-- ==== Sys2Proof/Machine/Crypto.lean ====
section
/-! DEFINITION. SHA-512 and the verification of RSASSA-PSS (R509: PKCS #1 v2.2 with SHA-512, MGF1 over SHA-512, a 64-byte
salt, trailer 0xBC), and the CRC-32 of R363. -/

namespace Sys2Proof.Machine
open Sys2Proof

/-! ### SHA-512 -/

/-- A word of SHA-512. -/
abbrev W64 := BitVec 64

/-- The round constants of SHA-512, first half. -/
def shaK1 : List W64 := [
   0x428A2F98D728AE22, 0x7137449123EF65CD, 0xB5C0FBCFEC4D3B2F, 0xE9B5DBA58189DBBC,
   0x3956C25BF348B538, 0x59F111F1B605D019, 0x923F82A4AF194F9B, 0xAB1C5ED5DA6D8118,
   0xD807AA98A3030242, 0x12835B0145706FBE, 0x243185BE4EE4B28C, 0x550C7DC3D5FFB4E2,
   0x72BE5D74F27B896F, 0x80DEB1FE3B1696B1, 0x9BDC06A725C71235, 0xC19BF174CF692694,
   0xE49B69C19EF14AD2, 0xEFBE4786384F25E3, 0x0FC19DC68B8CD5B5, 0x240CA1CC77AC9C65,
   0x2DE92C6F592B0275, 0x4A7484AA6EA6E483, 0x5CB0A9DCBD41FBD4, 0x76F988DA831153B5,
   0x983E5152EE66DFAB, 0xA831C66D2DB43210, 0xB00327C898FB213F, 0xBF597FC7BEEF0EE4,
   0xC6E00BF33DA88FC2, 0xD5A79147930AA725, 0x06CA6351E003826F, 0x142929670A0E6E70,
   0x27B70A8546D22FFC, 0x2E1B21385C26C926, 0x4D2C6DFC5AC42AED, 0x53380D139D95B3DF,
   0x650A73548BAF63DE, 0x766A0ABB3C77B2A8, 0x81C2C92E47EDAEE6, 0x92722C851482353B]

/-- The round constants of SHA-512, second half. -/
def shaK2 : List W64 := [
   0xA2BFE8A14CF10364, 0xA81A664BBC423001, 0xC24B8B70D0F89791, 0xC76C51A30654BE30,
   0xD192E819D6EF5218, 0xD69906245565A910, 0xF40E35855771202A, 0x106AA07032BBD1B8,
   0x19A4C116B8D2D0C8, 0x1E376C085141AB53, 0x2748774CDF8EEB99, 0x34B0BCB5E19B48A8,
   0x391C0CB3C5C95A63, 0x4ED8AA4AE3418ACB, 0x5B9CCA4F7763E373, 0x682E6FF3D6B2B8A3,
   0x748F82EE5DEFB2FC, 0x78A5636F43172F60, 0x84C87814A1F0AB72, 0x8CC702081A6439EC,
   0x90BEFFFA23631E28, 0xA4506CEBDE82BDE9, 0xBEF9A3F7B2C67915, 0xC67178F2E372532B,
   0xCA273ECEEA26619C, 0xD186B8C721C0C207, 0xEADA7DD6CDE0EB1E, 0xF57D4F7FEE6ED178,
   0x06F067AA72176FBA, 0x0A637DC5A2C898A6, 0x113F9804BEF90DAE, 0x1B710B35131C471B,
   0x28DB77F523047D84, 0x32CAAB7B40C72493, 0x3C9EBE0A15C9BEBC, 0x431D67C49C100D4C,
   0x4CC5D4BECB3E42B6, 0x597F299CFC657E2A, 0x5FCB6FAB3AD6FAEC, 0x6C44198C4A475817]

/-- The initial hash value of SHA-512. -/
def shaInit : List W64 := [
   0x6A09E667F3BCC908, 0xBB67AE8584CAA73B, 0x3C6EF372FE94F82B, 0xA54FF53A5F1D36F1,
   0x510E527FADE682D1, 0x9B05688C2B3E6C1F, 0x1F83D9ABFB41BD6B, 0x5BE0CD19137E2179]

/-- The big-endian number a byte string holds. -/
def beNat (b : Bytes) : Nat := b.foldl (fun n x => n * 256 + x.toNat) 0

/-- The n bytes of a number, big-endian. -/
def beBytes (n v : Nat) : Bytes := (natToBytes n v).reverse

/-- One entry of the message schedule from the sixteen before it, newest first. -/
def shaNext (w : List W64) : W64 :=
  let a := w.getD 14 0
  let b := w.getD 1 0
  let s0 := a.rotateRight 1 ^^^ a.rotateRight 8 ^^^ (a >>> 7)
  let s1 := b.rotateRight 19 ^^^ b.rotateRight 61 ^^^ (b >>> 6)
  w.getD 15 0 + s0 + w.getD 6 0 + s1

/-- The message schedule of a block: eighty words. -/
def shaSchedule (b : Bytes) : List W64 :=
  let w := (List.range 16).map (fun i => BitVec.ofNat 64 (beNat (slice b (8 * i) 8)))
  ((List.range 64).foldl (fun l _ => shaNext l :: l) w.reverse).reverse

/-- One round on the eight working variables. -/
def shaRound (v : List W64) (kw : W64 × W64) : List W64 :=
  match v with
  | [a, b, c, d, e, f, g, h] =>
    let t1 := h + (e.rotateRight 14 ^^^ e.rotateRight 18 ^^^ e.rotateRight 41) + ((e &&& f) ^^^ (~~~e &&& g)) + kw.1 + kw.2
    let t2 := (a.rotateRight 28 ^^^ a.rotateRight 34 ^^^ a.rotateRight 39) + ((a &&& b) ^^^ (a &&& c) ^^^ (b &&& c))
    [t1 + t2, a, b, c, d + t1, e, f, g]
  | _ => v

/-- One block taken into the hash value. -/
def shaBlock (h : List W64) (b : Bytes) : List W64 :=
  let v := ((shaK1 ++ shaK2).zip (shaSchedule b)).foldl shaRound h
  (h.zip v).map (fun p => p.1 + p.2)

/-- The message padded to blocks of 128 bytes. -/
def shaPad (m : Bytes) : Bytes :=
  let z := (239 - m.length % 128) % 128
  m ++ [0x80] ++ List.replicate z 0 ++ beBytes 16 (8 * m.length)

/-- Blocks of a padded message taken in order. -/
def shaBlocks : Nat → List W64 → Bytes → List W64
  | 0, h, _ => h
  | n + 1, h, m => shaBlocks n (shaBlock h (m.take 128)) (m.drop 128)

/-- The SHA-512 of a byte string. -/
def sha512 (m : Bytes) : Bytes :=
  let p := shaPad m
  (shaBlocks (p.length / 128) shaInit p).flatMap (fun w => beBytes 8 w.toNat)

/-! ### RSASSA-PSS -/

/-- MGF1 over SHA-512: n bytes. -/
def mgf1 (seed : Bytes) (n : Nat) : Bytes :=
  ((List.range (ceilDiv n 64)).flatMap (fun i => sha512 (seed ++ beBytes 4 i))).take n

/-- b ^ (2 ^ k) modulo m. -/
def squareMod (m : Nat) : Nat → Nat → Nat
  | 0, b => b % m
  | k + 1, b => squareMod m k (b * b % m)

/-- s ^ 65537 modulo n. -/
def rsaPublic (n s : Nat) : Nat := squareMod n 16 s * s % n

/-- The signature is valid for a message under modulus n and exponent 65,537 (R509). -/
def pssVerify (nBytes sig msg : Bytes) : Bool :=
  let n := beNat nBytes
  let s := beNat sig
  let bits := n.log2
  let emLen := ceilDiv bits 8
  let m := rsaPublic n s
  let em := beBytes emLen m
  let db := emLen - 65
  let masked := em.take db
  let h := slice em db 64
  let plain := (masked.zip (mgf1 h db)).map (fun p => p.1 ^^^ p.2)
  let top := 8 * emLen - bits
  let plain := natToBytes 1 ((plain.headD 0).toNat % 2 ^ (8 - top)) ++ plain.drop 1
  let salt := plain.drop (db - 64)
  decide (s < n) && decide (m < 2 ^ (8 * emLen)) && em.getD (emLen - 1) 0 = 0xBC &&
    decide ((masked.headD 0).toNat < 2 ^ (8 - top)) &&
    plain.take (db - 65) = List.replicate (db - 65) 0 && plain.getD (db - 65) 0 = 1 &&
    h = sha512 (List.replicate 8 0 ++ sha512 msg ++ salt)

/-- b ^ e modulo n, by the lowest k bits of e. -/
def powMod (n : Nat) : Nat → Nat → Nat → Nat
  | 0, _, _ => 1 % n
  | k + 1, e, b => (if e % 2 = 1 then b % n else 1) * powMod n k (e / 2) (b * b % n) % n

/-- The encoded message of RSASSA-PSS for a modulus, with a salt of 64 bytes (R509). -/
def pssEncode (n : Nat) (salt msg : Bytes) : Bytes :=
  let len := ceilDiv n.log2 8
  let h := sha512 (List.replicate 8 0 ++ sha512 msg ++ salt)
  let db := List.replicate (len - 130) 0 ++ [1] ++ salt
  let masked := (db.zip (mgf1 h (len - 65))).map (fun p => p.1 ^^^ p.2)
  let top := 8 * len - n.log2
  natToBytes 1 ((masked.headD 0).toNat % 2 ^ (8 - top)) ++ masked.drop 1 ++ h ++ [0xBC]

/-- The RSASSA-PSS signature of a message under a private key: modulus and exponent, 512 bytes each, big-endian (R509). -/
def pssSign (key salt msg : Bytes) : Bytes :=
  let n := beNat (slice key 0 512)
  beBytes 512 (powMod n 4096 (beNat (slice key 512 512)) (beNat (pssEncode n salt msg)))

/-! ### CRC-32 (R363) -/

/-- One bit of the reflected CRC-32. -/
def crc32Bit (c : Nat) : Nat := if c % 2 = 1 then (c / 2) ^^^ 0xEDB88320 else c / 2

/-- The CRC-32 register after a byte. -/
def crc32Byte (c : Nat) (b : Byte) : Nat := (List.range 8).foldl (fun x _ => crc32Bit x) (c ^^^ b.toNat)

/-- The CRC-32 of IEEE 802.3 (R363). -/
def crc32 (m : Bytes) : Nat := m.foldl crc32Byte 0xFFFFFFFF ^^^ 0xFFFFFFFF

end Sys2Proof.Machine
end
========================================
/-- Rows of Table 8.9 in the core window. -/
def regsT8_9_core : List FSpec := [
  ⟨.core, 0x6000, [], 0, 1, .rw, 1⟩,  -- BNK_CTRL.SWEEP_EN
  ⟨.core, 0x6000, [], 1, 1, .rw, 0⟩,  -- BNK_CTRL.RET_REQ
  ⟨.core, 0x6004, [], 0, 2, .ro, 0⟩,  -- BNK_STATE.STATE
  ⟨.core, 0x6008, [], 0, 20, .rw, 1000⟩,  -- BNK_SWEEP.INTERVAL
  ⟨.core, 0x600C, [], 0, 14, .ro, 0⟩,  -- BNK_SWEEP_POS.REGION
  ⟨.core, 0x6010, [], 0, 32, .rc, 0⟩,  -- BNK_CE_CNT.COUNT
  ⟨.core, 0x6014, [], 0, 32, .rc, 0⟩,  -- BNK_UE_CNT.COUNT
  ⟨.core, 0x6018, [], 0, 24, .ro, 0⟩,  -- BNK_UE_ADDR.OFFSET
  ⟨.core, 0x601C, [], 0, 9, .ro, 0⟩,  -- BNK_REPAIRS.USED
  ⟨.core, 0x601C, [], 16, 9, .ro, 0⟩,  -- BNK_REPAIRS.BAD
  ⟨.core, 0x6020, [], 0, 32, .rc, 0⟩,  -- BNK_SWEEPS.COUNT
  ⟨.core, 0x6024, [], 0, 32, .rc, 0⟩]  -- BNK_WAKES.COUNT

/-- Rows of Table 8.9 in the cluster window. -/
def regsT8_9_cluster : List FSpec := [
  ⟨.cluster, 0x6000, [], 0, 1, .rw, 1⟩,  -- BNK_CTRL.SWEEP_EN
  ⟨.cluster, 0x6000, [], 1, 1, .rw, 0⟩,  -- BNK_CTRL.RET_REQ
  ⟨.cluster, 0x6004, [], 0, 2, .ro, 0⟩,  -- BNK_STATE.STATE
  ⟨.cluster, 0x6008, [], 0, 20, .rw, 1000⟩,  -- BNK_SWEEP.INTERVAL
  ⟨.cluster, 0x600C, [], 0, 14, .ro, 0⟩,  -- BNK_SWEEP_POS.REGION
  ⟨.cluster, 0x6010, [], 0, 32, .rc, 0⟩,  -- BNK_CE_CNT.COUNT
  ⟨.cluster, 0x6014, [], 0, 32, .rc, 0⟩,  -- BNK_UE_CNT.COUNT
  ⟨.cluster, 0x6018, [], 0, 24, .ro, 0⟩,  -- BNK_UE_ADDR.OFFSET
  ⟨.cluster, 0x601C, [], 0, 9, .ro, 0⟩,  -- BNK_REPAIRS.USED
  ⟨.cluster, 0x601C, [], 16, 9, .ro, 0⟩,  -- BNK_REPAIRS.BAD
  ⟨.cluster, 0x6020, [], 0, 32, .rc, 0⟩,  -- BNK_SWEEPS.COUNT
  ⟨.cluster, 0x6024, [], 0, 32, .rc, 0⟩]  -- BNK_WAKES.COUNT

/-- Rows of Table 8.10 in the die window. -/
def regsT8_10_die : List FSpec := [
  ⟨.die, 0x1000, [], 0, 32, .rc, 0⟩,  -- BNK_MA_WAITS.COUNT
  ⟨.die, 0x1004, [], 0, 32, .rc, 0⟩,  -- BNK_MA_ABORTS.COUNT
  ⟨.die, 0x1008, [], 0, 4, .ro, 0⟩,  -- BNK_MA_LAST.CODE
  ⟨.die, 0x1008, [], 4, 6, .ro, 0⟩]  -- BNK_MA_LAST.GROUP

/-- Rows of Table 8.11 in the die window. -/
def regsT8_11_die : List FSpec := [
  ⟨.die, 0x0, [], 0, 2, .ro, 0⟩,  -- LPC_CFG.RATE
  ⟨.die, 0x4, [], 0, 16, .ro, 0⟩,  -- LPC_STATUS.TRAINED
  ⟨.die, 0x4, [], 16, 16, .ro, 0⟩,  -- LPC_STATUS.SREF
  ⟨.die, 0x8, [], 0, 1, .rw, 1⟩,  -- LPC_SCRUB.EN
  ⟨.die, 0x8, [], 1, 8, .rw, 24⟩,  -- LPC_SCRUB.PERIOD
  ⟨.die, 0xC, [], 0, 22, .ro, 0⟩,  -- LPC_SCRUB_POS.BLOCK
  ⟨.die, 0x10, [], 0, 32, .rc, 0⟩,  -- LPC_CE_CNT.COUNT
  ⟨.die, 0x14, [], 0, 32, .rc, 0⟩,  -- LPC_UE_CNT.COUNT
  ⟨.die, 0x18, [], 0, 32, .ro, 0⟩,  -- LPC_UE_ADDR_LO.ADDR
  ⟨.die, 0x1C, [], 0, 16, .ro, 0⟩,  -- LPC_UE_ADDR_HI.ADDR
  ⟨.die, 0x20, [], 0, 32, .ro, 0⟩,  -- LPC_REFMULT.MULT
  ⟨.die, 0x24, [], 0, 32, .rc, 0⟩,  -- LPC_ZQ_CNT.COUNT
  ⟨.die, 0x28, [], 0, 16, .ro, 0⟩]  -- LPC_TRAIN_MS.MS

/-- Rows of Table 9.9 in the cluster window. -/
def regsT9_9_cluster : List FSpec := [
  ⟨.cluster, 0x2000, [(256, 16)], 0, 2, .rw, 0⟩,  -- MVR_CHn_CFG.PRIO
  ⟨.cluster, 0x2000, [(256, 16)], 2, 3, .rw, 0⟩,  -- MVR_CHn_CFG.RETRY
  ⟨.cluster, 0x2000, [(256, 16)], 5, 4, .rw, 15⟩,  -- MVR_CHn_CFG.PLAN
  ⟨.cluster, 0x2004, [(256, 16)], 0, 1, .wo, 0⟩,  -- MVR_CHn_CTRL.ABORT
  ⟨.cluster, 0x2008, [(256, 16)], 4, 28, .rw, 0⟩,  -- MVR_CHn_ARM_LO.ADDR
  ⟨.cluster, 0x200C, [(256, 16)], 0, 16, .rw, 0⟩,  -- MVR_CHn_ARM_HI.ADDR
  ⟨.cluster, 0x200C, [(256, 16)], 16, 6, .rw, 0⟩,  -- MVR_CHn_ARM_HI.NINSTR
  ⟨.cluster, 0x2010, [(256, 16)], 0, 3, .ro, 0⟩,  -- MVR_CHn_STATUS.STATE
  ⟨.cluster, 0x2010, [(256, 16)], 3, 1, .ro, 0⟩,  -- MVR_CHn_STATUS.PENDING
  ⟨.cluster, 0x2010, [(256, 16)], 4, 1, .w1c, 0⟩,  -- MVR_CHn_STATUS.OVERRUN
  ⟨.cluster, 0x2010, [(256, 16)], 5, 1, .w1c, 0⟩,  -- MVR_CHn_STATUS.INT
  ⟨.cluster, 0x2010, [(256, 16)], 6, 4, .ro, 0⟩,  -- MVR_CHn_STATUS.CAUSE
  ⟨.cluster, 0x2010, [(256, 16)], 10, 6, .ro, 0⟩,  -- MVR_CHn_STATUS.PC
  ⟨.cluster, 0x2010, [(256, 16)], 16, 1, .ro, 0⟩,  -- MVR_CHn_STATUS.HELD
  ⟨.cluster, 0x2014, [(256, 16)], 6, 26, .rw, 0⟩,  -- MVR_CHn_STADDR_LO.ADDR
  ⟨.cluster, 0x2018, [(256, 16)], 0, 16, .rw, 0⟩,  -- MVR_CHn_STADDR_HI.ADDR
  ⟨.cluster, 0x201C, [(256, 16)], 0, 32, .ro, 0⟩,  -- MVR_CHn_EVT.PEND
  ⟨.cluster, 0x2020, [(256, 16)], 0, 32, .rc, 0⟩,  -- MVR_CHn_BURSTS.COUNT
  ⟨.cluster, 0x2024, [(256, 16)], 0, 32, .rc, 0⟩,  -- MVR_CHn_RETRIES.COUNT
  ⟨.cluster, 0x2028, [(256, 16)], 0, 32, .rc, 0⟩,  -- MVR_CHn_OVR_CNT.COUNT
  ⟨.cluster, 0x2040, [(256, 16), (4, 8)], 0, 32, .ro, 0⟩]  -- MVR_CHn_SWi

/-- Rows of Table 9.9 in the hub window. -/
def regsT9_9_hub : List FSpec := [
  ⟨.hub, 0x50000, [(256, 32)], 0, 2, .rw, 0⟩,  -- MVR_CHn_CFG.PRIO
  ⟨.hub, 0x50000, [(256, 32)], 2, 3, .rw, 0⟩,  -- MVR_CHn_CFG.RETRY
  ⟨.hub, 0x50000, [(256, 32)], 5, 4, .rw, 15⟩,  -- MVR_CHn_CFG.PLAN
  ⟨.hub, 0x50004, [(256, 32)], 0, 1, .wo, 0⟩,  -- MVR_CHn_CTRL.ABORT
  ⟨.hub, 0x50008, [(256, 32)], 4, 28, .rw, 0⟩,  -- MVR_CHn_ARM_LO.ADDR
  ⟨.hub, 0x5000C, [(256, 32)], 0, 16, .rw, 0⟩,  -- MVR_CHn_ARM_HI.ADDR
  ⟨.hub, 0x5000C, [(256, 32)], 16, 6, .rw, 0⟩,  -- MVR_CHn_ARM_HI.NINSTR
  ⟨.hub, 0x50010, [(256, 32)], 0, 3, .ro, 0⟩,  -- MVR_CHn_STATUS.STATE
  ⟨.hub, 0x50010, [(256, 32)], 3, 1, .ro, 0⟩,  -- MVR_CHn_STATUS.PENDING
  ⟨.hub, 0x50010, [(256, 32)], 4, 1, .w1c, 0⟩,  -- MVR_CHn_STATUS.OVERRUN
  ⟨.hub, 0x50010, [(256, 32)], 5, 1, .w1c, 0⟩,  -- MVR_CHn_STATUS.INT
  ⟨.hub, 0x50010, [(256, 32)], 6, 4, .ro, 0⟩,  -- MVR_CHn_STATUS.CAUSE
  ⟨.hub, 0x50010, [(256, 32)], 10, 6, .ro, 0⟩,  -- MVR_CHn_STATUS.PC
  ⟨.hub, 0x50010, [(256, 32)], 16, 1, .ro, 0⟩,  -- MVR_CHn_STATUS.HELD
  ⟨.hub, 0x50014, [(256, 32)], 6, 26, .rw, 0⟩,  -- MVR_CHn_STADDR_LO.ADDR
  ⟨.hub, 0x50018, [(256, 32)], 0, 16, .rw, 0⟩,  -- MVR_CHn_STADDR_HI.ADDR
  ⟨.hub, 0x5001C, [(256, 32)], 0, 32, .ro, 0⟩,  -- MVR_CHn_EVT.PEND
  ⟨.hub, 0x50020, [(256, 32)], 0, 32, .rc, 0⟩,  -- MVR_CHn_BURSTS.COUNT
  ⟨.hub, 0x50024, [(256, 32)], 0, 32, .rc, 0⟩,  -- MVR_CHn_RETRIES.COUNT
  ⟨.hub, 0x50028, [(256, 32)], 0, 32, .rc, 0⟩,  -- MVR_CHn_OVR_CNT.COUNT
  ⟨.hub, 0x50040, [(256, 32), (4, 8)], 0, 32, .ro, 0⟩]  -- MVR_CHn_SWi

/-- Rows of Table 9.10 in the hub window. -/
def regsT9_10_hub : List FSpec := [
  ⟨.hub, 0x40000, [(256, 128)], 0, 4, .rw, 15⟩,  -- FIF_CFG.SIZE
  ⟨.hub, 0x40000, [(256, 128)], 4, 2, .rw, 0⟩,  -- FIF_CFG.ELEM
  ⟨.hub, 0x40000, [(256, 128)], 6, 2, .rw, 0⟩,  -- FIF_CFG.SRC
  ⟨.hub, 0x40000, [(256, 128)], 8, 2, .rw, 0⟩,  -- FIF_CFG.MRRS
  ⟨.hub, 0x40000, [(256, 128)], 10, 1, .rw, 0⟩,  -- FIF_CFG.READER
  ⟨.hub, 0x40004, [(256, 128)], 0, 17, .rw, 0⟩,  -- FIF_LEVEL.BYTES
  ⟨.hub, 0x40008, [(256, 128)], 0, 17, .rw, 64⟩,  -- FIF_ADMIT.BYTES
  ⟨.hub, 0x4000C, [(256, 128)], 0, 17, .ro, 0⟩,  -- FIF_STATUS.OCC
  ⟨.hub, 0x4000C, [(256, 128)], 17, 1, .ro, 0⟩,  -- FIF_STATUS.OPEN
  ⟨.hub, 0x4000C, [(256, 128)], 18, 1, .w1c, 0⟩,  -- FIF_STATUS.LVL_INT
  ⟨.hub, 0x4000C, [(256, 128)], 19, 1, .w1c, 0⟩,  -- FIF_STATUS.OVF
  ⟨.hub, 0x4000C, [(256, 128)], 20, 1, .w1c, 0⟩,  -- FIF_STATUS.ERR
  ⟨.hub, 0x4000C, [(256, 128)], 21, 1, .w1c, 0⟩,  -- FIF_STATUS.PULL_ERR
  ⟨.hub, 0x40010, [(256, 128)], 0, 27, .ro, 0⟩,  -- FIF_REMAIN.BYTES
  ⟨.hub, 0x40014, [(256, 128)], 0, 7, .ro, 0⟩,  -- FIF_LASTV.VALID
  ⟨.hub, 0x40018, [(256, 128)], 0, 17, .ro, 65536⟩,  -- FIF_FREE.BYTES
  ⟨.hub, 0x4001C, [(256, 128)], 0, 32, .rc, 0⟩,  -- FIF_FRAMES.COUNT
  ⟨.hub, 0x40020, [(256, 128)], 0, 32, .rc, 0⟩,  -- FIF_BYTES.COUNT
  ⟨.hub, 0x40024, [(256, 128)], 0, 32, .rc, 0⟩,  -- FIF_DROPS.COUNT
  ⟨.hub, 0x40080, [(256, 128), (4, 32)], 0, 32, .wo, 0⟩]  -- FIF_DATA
========================================
_Problem_
Print only what lies in the material above starting at the line with "128 bytes. -/" and ending at the line with "byte string. -/", every line exactly as given.

_Exercise result_
/-- The message padded to blocks of 128 bytes. -/
def shaPad (m : Bytes) : Bytes :=
  let z := (239 - m.length % 128) % 128
  m ++ [0x80] ++ List.replicate z 0 ++ beBytes 16 (8 * m.length)

/-- Blocks of a padded message taken in order. -/
def shaBlocks : Nat → List W64 → Bytes → List W64
  | 0, h, _ => h
  | n + 1, h, m => shaBlocks n (shaBlock h (m.take 128)) (m.drop 128)

/-- The SHA-512 of a byte string. -/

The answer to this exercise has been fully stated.